OK I am revisting this. My question is I have two overflows and would need to use two canisters. I would take the "J" return pipe off and connect the drain line to the bottom of the tank. The return from the canister would go from the tubing to the megaflow retrun.

Would running two canisters be a problem? I cant imagine it would as I think it would be in essence be the same as running a normal canister.


----------



## 150EH (Dec 6, 2004)

I was looking at 2 tanks today with overflow boxes in the corners, why can't you just remove the overflows and use bulkheads??? Like Inkslinger said, what i saw could easily be removed and you would get much more room in the tank and use your canisters with no problems, I don't see any reason for the overflows in a freshwater tank, but I'm not very familiar with that setup. Two canisters would be a bonus and there's four holes, right.


----------



## odie (Dec 29, 2009)

Yes four holes. Benefit is you could get an overflow action that will pull alot of the organic waste aka the oil slick you will see on the top the tank water. 

As far as removing them the problem is they are siliconed in and where they cross the normal silicone around the framing (especially at the bottom). When removing might remove the frames silicone.


----------



## Centurion (Jun 5, 2011)

odie said:


> OK I am revisting this. My question is I have two overflows and would need to use two canisters. I would take the "J" return pipe off and connect the drain line to the bottom of the tank. The return from the canister would go from the tubing to the megaflow retrun.
> 
> Would running two canisters be a problem? I cant imagine it would as I think it would be in essence be the same as running a normal canister.

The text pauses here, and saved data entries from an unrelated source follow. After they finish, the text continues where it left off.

-- ==== Sys2Proof/Syntax.lean ====
section
/-!
DEFINITION. The commands of the reel, one constructor of Instr for each row of spec/opcode_table.json, and the types of
their operands. The table gives no row any bits, so a command is a term of Instr and never a word.
-/

namespace Sys2Proof

/-- Spindle 0 to 479 (R15, R16). -/
abbrev SpId := Fin 480
/-- Skein S0 to S11 (R15). -/
abbrev SkId := Fin 12
/-- A ply of a skein (R15). -/
abbrev PlId := Fin 20
/-- A die: 0 to 11 a skein, 12 the hub. -/
abbrev DieId := Fin 13
/-- One of the 96 units a socket address can name (R58). -/
abbrev UnitId := Fin 96
/-- One of the four ALUs, units 0 to 3 (R65). -/
abbrev AluId := Fin 4
/-- One of the two binary floating-point units, units 6 and 7 here numbered 0 and 1 (R65). -/
abbrev FpuId := Fin 2
/-- One of the two load/store units, units 10 and 11 here numbered 0 and 1 (R65). -/
abbrev LsId := Fin 2
/-- One of the 16 coprocessor units, units 80 to 95 here numbered 0 to 15 (R73). -/
abbrev CopId := Fin 16
/-- A trigger socket 4 to 15 of a unit, here numbered 0 to 11 (R58). -/
abbrev TrigId := Fin 12
/-- A capability register c0 to c63 (R55). -/
abbrev CapReg := Fin 64
/-- The 13-bit modifier of a slot that names a trigger (R52). -/
abbrev Modifier := BitVec 13
/-- Home slice H0 to H3 (R246). -/
abbrev SliceId := Fin 4
/-- DDR5 channel (R297). -/
abbrev ChId := Fin 16
/-- Tenant page (R334). -/
abbrev PageId := Fin 4096
/-- Partition 0 to 48. -/
abbrev PartId := Fin 49
/-- Channel engine (R330). -/
abbrev EngId := Fin 128
/-- Flex root port (R366). -/
abbrev FlexId := Fin 24
/-- Rack port K0 to K11 (R379). -/
abbrev RackId := Fin 12
/-- Guest site G0 or G1 (R287). -/
abbrev SiteId := Fin 2
/-- A ledger slot (R339). -/
abbrev SlotId := Fin 65536

/-- What a ply detects in PLY_RETRY (R148, R156): a comparator mismatch of a group, a parity error, or a hang. -/
inductive PlyEvent where
  | mismatch (groups : Word)
  | parity
  | hang
deriving DecidableEq, Repr

/-- Why a skein is lost (R197): what the hub finds, or a cause a rule names. -/
inductive LossCause where
  | heartbeat | meshHeader | rung3 | tooFewPlies | checkpoint | clock | rail | reset | cacheTag | hubLink | other
deriving DecidableEq, Repr

/-- Where an L1 parity error is found (R222). -/
inductive L1Place where
  | l1d (fibre : Fin 2) | l1i (fibre : Fin 2) | side
deriving DecidableEq, Repr

/-- The two shared units of a skein (R391). -/
inductive PcUnit where
  | press | cipher
deriving DecidableEq, Repr

/-- A fabric domain (R282): a skein, a guest site, a flex port, a rack port, a channel engine, a DDR5 channel, a
press or cipher unit, a ply, or an L3 slice of a skein. -/
inductive FDomain where
  | skein (n : SkId) | guest (n : SiteId) | flex (n : FlexId) | rack (n : RackId)
  | engine (n : EngId) | channel (n : ChId) | unitOf (n : SkId) (u : PcUnit)
  | ply (n : SkId) (p : PlId) | slice (n : SkId) (j : Fin 4)
deriving DecidableEq, Repr

/-- A fabric packet (R271 to R273): the header's fields and the data it carries, with the skein whose fasten a FASTEN_DONE or
JOURNAL_WR belongs to, the tick at which it was sent and the one at which it last aged (log 13). -/
structure Packet where
  cmd    : Nat := 0
  age    : Nat := 0
  tag    : Nat := 0
  src    : Nat := 12
  srcNode : Nat := 0
  dst    : Nat := 12
  dstNode : Nat := 0
  tenant : Option Nat := none
  part   : Nat := 0
  line   : Nat := 0
  aux    : Nat := 0
  hint   : Nat := 0
  dirty  : Bool := false
  len    : Nat := 0
  val    : LineVal := LineVal.zero
  mask   : BitVec 128 := 0
  epoch  : Nat := 0
  lines  : List Nat := []
  owner  : Nat := 12
  since  : Nat := 0
  agedAt : Nat := 0
deriving DecidableEq, Repr

/-- An uncached access of a spindle (R40, R272): address, size in bytes, store data with its tag. -/
structure Uc where
  sp   : SpId
  addr : Nat
  size : Nat
  data : BitVec 128
  tag  : Bool
deriving DecidableEq, Repr

/-- What the decoder of a DDR5 channel finds in a line it has read (R304, R305): the position of a corrected symbol; or an
uncorrectable line, by the code or by its ADDR, and whether the partner's copy in a mirrored pair is uncorrectable too. -/
inductive ReadResult where
  | clean
  | corrected (position : Fin 20)
  | uncorrectable (addrCheck partnerBad : Bool)
deriving DecidableEq, Repr

/-- What training finds on one channel (R298, R299). -/
structure ChTrain where
  ok      : Bool
  rate    : Nat
  dimms   : Nat
  x8      : Bool
  gib     : Nat
  serials : List Nat
deriving DecidableEq, Repr

/-- What a device reports for an attempt (R347, R352): success with the bytes moved, and the bytes that an engine copied from
a PCIe function for READ and SENSE; or an error with its status. -/
inductive DevResult where
  | done (bytes : Nat) (data : List Byte)
  | error (status : Word) (bytes : Nat)
deriving DecidableEq, Repr

/-- How an NVMe Abort ends (R346). -/
inductive AbortResult where
  | aborted | completed (r : DevResult) | noAnswer
deriving DecidableEq, Repr

/-- What a flex port trains to (R369, R371). -/
structure FlexTrain where
  rate  : Nat
  width : Nat
  cxl   : Bool
  busFirst : Nat
  busLast  : Nat
deriving DecidableEq, Repr

/-- An upstream request of a device below a flex port (R372). -/
structure Inbound where
  port  : FlexId
  rid   : Nat
  addr  : Nat
  write : Bool
  data  : List Byte
  len   : Nat
  ep    : Bool
deriving DecidableEq, Repr

/-- The identity block of a rack port's peer (R382). -/
structure RackIdentity where
  reel : Nat
  incarnation : Nat
  widthMask : Nat
deriving DecidableEq, Repr

/-- A rack message (R383), with the SEQ, the ACK and the credits of the trailer of the block that brought it (R379); of several
messages in one block the last carries the credits. -/
structure RackMsg where
  port : RackId
  attempt : Nat
  tag  : Nat
  endpoint : Nat
  devaddr : Nat := 0
  total : Nat := 0
  devcmd : BitVec 256 := 0
  offset : Nat := 0
  last : Bool := false
  code : Nat := 0
  incarnation : Nat := 0
  doneBytes : Nat := 0
  hint : Nat := 0
  data : List Byte := []
  seq : Nat := 0
  ack : Nat := 0
  reqCredit : Nat := 0
  rspCredit : Nat := 0
deriving DecidableEq, Repr

/-- Why a block is replayed (R381): the reel has received one with a bad CRC or out of sequence, here as its 512 bytes; or the peer
asks for replay from ACK + 1. -/
inductive RackReplay where
  | bad (block : List Byte) | nak (ack : Nat)
deriving DecidableEq, Repr

/-- A replay on a rack port, and why (R381). -/
structure PortReplay where
  port  : RackId
  cause : RackReplay
deriving DecidableEq, Repr

/-- The retries of a channel within 1 ms, as its controller counts them (R315). -/
structure ChRetries where
  ch      : ChId
  retries : Nat
deriving DecidableEq, Repr

/-- An event a block raises with the collector (R424, R430): source ID, INSTANCE, the spindle it names, and DETAIL. -/
structure EventIn where
  src     : Nat
  inst    : Nat
  spindle : Option Nat
  detail  : Word
deriving DecidableEq, Repr

/-- Where a mailbox command came from and its SEQ (R451, R454): page 0 to 48, or 49 for the BMC mailbox. -/
structure Mb where
  page : Nat
  slot : Nat
  seq  : Nat
deriving DecidableEq, Repr

/-- A buffer a command names (R454), or the payload that stands for it on the BMC mailbox (R459). -/
structure Buf where
  addr : Nat
  len  : Nat
  payload : List Byte
deriving DecidableEq, Repr

/-- A draft image (R167): VERSION, CRC, CODE in words of 64 bits, and SIGNATURE. -/
structure DraftImage where
  version : Nat := 0
  crc     : Nat := 0
  code    : List Word := []
  sig     : BitVec 768 := 0
deriving DecidableEq, Repr

/-- LENGTH: the bytes of code (R167). -/
def DraftImage.length (d : DraftImage) : Nat := 8 * d.code.length

/-- A firmware bank image (R449): whether its signature verifies, its VERSION, the draft image it carries and whether that image's
own SIGNATURE verifies under DRAFT_KEY (log 92). -/
structure BankImage where
  sigOk    : Bool
  version  : Nat
  draft    : DraftImage
  draftSigOk : Bool
  engineVer : Nat
deriving DecidableEq, Repr

/-- What one die reports every 100 µs (R483): its highest sensor in °C, its metered current in 1/32 bead. -/
structure DieSample where
  temp : Nat
  current : Nat
deriving DecidableEq, Repr

/-- A telemetry sample (R483): one entry for each die, and the rails whose regulator reports a fault. -/
structure Telemetry where
  dies : List DieSample
  faults : List Nat
deriving DecidableEq, Repr

/-- The good-lane masks that the two ends of one role of a strand link report in training (R278): the skein's, and that of the hub
or of its buddy. -/
structure EndMasks where
  near : BitVec 96
  far  : BitVec 96
deriving DecidableEq, Repr

/-- The good-lane masks of both roles of a strand link in training (R278). -/
structure TrainMasks where
  hub   : EndMasks
  buddy : EndMasks
deriving DecidableEq, Repr

/-- What boot steps 2 to 8 find (R473, R500, R501, R508, R512): MFR_IOUT_MAX of each core regulator in amperes, self-tests, the power-good pins, the rails whose regulator
does not answer, whether the
MRAM record and its copy read back valid, PLLs, lane masks by skein (of the hub role the skein's and the hub's, of the buddy role the
skein's), good plies, the masks of groups of the plies (20 * skein + ply) whose
comparator test failed, and draft loads. -/
structure BootIn where
  iout : List Nat
  recovery : Bool
  selfTestOk : Bool
  pgCore : BitVec 13
  pgAux : Bool
  regMissing : BitVec 24
  recGood : Bool
  copyGood : Bool
  hubPllOk : Bool
  skeinPllOk : BitVec 12
  skeinTestOk : BitVec 12
  hubMasks : List (BitVec 96)
  hubFars : List (BitVec 96)
  buddyMasks : List (BitVec 96)
  plyGood : List (BitVec 20)
  cmpBad : List (Nat × Word)
  draftOk : List (BitVec 20)
  plyErrors : List Nat
  refA : Bool
  refB : Bool
deriving DecidableEq, Repr

/-- What re-admission of a skein finds (R498, R499): cmpBad holds the masks of groups of the plies whose comparator test failed. -/
structure AdmitResult where
  pgHigh : Bool
  refRuns : Bool
  pllOk : Bool
  masks : TrainMasks
  testOk : Bool
  plyGood : BitVec 20
  cmpBad : List (Nat × Word)
  draftOk : BitVec 20
deriving DecidableEq, Repr

/-- What a guest's UCIe link trains to (R287, R288). -/
structure GuestTrain where
  ok   : Bool
  rate : Nat
  x32  : Bool
deriving DecidableEq, Repr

Just like buying a surface skimmer for your canister with the benefit of all evaporation coming out of the overflow and the display always full.


----------



## odie (Dec 29, 2009)

Centurion that is what I was thinking. I am wondering about the option of going with a large single canister like a Fluval FX5 just "T" thereturns and bulkheads from overflows.


----------



## Centurion (Jun 5, 2011)

The split in the return I've seen many times and am certain wouldn't be a problem. I'd imagine combining the drains should work as well.


----------